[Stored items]
----------
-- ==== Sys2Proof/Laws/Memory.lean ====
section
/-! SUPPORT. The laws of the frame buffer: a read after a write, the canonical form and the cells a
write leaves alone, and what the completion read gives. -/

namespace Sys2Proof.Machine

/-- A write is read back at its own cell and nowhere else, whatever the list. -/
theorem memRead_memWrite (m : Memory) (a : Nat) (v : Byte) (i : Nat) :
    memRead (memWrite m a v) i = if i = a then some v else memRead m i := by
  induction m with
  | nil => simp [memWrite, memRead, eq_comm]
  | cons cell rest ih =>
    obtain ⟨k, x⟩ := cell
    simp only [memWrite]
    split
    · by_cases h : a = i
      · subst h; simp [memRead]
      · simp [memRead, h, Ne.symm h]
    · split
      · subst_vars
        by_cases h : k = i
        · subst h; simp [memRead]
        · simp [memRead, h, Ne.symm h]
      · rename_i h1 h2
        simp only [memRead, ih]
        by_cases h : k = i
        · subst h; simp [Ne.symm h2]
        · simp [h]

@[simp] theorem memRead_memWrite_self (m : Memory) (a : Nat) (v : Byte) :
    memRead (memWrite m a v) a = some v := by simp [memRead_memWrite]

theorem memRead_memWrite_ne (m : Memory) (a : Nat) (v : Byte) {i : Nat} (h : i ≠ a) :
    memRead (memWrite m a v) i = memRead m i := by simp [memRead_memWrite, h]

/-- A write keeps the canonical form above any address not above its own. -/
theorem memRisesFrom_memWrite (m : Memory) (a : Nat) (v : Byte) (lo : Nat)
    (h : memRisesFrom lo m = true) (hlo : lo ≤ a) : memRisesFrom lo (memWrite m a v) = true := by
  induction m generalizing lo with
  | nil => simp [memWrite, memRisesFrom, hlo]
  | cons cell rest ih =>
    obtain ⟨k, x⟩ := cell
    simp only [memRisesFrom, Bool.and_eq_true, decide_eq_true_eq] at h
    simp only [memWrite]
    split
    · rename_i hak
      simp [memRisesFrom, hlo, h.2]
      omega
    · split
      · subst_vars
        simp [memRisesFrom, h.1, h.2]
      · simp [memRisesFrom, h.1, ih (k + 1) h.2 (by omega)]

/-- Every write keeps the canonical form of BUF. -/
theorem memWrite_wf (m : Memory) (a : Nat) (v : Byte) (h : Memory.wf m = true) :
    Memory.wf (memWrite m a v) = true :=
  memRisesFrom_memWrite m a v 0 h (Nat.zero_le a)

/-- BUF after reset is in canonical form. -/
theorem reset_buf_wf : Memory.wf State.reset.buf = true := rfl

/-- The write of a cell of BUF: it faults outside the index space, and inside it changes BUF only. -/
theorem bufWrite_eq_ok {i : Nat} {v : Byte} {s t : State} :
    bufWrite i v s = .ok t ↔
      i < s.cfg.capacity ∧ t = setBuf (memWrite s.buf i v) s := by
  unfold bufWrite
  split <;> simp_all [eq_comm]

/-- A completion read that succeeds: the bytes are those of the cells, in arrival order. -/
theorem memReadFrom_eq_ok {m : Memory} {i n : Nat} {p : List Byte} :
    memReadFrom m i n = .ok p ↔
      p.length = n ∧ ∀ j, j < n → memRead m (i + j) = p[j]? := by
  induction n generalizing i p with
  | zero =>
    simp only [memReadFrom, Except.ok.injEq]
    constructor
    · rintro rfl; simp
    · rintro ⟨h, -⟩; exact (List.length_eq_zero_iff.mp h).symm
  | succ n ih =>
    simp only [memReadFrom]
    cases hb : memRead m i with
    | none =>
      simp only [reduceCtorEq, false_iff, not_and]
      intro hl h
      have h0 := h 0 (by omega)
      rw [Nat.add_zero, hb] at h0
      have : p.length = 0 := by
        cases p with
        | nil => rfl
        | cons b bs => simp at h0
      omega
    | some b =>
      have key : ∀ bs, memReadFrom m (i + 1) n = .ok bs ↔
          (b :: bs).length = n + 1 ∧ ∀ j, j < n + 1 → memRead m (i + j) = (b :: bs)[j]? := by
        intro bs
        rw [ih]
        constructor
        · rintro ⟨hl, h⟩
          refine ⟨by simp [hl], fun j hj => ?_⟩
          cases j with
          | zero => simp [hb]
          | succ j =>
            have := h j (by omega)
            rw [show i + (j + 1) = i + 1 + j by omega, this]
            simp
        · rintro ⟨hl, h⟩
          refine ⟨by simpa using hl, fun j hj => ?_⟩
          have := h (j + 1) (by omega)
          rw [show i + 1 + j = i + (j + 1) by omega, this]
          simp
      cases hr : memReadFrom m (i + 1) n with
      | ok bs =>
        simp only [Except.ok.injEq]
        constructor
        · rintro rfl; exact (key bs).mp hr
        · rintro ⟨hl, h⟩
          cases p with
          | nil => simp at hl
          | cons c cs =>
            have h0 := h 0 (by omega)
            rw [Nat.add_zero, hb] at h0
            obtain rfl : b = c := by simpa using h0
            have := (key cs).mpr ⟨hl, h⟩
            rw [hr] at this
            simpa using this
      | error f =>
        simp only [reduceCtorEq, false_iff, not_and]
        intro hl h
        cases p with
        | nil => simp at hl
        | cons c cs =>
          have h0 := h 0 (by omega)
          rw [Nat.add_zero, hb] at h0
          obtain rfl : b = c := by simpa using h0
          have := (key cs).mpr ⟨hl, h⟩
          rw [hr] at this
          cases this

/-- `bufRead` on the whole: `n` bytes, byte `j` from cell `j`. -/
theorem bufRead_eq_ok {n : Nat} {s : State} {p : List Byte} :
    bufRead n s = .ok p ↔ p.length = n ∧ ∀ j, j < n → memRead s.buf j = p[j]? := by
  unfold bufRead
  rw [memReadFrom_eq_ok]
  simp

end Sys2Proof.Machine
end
----------
YOUR GOAL. For this task, write out exactly the lines of the entries above, starting at the line with "induction m with" and ending at the line with "simp [Ne.symm h2]", both included, and no others.

EXERCISE OUTPUT.
  induction m with
  | nil => simp [memWrite, memRead, eq_comm]
  | cons cell rest ih =>
    obtain ⟨k, x⟩ := cell
    simp only [memWrite]
    split
    · by_cases h : a = i
      · subst h; simp [memRead]
      · simp [memRead, h, Ne.symm h]
    · split
      · subst_vars
        by_cases h : k = i
        · subst h; simp [memRead]
        · simp [memRead, h, Ne.symm h]
      · rename_i h1 h2
        simp only [memRead, ih]
        by_cases h : k = i
        · subst h; simp [Ne.symm h2]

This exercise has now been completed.